If there was another column after password, we couldn't do it.
Hi @Saraabdi955
Try this Regex Parse, i've tested it with an additional column after the password:
Here is the setting for the Regex:
Hi @Saraabdi955
What you have here is classic example of "Dirty Data". It's something for which there is no easy or simple fix for in any analytics platform, Alteryx, DataBricks, PowerBI, informatica, etc. The process of cleaning data can take up to 25% of a data scientist's time.
There's a reason that the Alteryx input tools throw errors and warnings if the schema of multiple files doesn't match or it a row in a csv file doesn't have the same number of delimiters as the header row.
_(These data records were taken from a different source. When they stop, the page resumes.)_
/-- Rules R305 and R313: a replay timeout sends again from the oldest unit that is not acknowledged, and after MAXREPLAY replays without
an advance retrains a link and puts a Pliand port in GRACE; with nothing unacknowledged nothing happens. A single-unit segment of a type
with that right and without credit falls back to the bypass channel. Rules R21, R312, R320 and R330: a transfer whose bytes have all
arrived is placed, with stamps after the time of its sending. A RECEIPT ends its own transfer, and one that names none is counted and
discarded; one with a later time than the own is counted, and leaves the own time as it is. A CANCEL of a transfer placed DONE is
answered as its placement was, one of a transfer in reception abandons it and is answered LINK_LOST, and one that names none is counted
and discarded. Where it meets a choice of the model: log entries 21, 37 and 39. -/
def Obligations.TransfersEnd : Prop :=
  (∀ (s : State) (l : LayerId), let x := s.layer l
    let m := if l.val < 32 then max 1 (s.fld (Reg.lnkTmr l) Fld.lnkTmrMaxreplay) else 8
    s.layerUp l = true →
    (x.held = [] → exec (.replayTimeout l) s = .next s) ∧
    (x.held ≠ [] → x.replays < m → ∃ u : State, exec (.replayTimeout l) s = .next u ∧ (u.layer l).next = x.acked ∧
      (u.layer l).replays = x.replays + 1 ∧ (u.layer l).held = x.held) ∧
    (x.held ≠ [] → m ≤ x.replays → l.val < 32 → ∃ u : State, exec (.replayTimeout l) s = .next u ∧ u.linkState l = 5 ∧ s.logsOne u 0x0404) ∧
    (x.held ≠ [] → m ≤ x.replays → 32 ≤ l.val → ∃ u : State, exec (.replayTimeout l) s = .next u ∧
      u.fld (Reg.plhStatus (l - 32)) Fld.plhStatusState = 3) ∧
    (x.txq ≠ [] → ∃ u : State, exec (.bypassFallback l) s = .next u ∧ (u.layer l).txq.length = x.txq.length ∧ u.mem = s.mem ∧ u.regs = s.regs ∧
      ∀ g ∈ x.txq, (g.typ = 2 ∨ g.typ = 6 ∨ g.typ = 10) → g.units.length = 1 → g.closed = true → g.pos = 0 → x.credit g.ctr = false →
        { g with vc := 8, half := 0 } ∈ (u.layer l).txq)) ∧
  ((∀ (s : State) (src xid : W32) (t : RxXfer) (b : Bytes), (s.fab.rx.find? fun t => t.src == src && t.xid == xid) = some t →
    t.whole = some b → exec (.segmentPlace src xid) s = .next (s.stamped t.time fun s => s.place t b)) ∧
  (∀ (s : State) (l : LinkId) (t : W64) (xid : W32) (st : Fin 11) (d : BitVec 16) (n : Nat),
    let c : Completion := { status := statusOf st, detail := d.toNat, count := n }
    (¬(s.now < t + 1) →
      (s.xfer xid = none → exec (.receiptReceive l t xid ⟨st, d, n⟩) s = .next (s.lnkProto l)) ∧
      (∀ x, s.xfer xid = some x → x.cancelled = none → x.admitted = false →
        exec (.receiptReceive l t xid ⟨st, d, n⟩) s = .next (s.endXfer xid c))) ∧
    (s.now < t + 1 → s.xfer xid = none → ∃ u : State, exec (.receiptReceive l t xid ⟨st, d, n⟩) s = .next u ∧ u.now = s.now ∧ u.mem = s.mem ∧
      u.reg (Reg.lnkClamp l) = BitVec.ofNat 32 (min 0xFFFFFFFF ((s.reg (Reg.lnkClamp l)).toNat + 1)))) ∧
  (∀ (s : State) (l : LinkId) (src xid : W32),
    (∀ p, (s.fab.placed.find? fun p => p.1 == src && p.2.1 == xid) = some p → p.2.2.status = .done →
      exec (.cancelReceive l ⟨src, xid⟩) s = .next (s.sendReceipt src xid p.2.2)) ∧
    ((s.fab.placed.find? fun p => p.1 == src && p.2.1 == xid) = none →
      (∀ t, (s.fab.rx.find? fun t => t.src == src && t.xid == xid) = some t → t.typ ≠ 9 →
        exec (.cancelReceive l ⟨src, xid⟩) s = .next ((s.dropWaits src xid).sendReceipt src xid { status := .linkLost })) ∧
      ((s.fab.rx.find? fun t => t.src == src && t.xid == xid) = none → exec (.cancelReceive l ⟨src, xid⟩) s = .next (s.lnkProto l)))))

/-- Rules R306 and R314 to R322: how a link changes its state: training gives INIT with a new session, or UP again after a retrain in the same
session; a right STATUS gives UP, a wrong one MISWIRED, and one on a link with more units allocated than its buffers hold leaves it in INIT; RETRAIN
drains and retrains; a lost lane, GRACE and its end; DOWN and a link reset.
Where it meets a choice of the model: log entries 36 and 40. -/
def Obligations.LinkStatesChange : Prop :=
  ∀ (s : State) (l : LinkId), let st := s.linkState l; let x := s.layer l
    (∀ lanes speed session, lanes ≠ 0 → (st = 1 ∨ st = 7 ∨ st = 8) → ∃ u : State, exec (.linkTrained l lanes speed session) s = .next u ∧
      u.linkState l = 2 ∧ (u.layer l).session = s.newSession l session ∧
      u.fld (Reg.lnkStatus l) Fld.lnkStatusSession = (s.newSession l session).toNat ∧ (u.layer l).next = 0 ∧ (u.layer l).lctl.length = 1) ∧
    (∀ lanes speed session, lanes ≠ 0 → (st = 5 ∨ st = 6) →
      (session.toNat = s.fld (Reg.lnkStatus l) Fld.lnkStatusSession → ∃ u : State, exec (.linkTrained l lanes speed session) s = .next u ∧
        u.linkState l = 3 ∧ (u.layer l).next = x.acked ∧ (u.layer l).held = x.held) ∧
      (session.toNat ≠ s.fld (Reg.lnkStatus l) Fld.lnkStatusSession → exec (.linkTrained l lanes speed session) s = .next s)) ∧
    (∀ m, st = 2 →
      (1024 < s.allocSum l → ∃ u : State, exec (.statusReceive l m) s = .next u ∧ u.linkState l = 2 ∧ s.logsOne u 0x0005) ∧
      (s.allocSum l ≤ 1024 → (s.ethPort (l / 4) = true → s.fld (Reg.lnkEthUdp l) Fld.lnkEthUdpSport ≠ 0 ∧
          s.fld (Reg.lnkEthUdp l) Fld.lnkEthUdpDport ≠ 0) →
        (s.wiredRight l m = true → ∃ u : State, exec (.statusReceive l m) s = .next u ∧ u.linkState l = 3 ∧ u.reg (Reg.lnkPeer l) = m.addr) ∧
        (s.wiredRight l m = false → ∃ u : State, exec (.statusReceive l m) s = .next u ∧ u.linkState l = 8 ∧ u.reg (Reg.lnkPeer l) = m.addr))) ∧
    (st = 3 → (∃ u : State, exec (.statusPeriodic l) s = .next u ∧ (u.layer l).lctl = x.lctl ++ [s.statusBytes l] ∧ u.regs = s.regs) ∧
      (∃ u : State, exec (.lnkRetrain l) s = .next u ∧ u.linkState l = 4 ∧ s.logsOne u 0x0404) ∧
      (∃ u : State, exec (.laneLockLost l) s = .next u ∧ u.linkState l = 5 ∧ s.logsOne u 0x0404 ∧ u.layers = s.layers)) ∧
    (∀ late, st = 4 → x.held = [] ∨ late = true → ∃ u : State, ∃ m, exec (.drainEnd l late) s = .next u ∧ u.linkState l = 5 ∧
      u.out = s.out ++ [m] ∧ (s.ethPort (l / 4) = false → ∃ b, m = .unit l b) ∧ (s.ethPort (l / 4) = true → ∃ f, m = .frame l f)) ∧
    (∀ w v, st = 3 ∨ st = 4 → ∃ u : State, exec (.lctlRetrainReceive l w v) s = .next u ∧ u.linkState l = 5 ∧ (u.layer l).capWidth = w.val ∧
      (u.layer l).capSpeed = v.val) ∧
    (st = 5 → ∃ u : State, exec (.retrainTimeout l) s = .next u ∧ u.linkState l = 6 ∧ s.logsOne u 0x0404) ∧
    (st = 6 → ∃ u : State, exec (.graceExpired l) s = .next u ∧ u.linkState l = 7) ∧
    (2 ≤ st → ∃ u : State, exec (.downReceive l) s = .next u ∧ u.linkState l = (if s.afld (Reg.lnkCtrl l) Fld.lnkCtrlEn = 0 then 0 else 1)) ∧
    (∃ u : State, exec (.linkReset l) s = .next u ∧ (∀ r ∈ linkRegs l, u.reg r = BitVec.ofNat 32 (resetAt r)) ∧
      ∃ e, u.log.raised.getLast? = some e ∧ e.code = 0x0702 ∧ e.arg0 = 5 ∧ e.arg1 = l.val)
The tools were developed with the principle that it is better to exclude suspect data than to include it and have it produce erroneous results.
There are techniques that you can use to clean data, but they need to be applied on a case by case basis, by someone who has access to the entire input data. @binuacs has suggests loading all the files with no delimiters and then parsing the data. @davidskaife suggest using regex to parse some problematic data. What you need to do now is use these methods, and work your way through all the data files applying these and other methods until until you can load and parse all the data.
If you have specific questions and you can provide specific examples, please post more questions as you work your way through the data.
Dan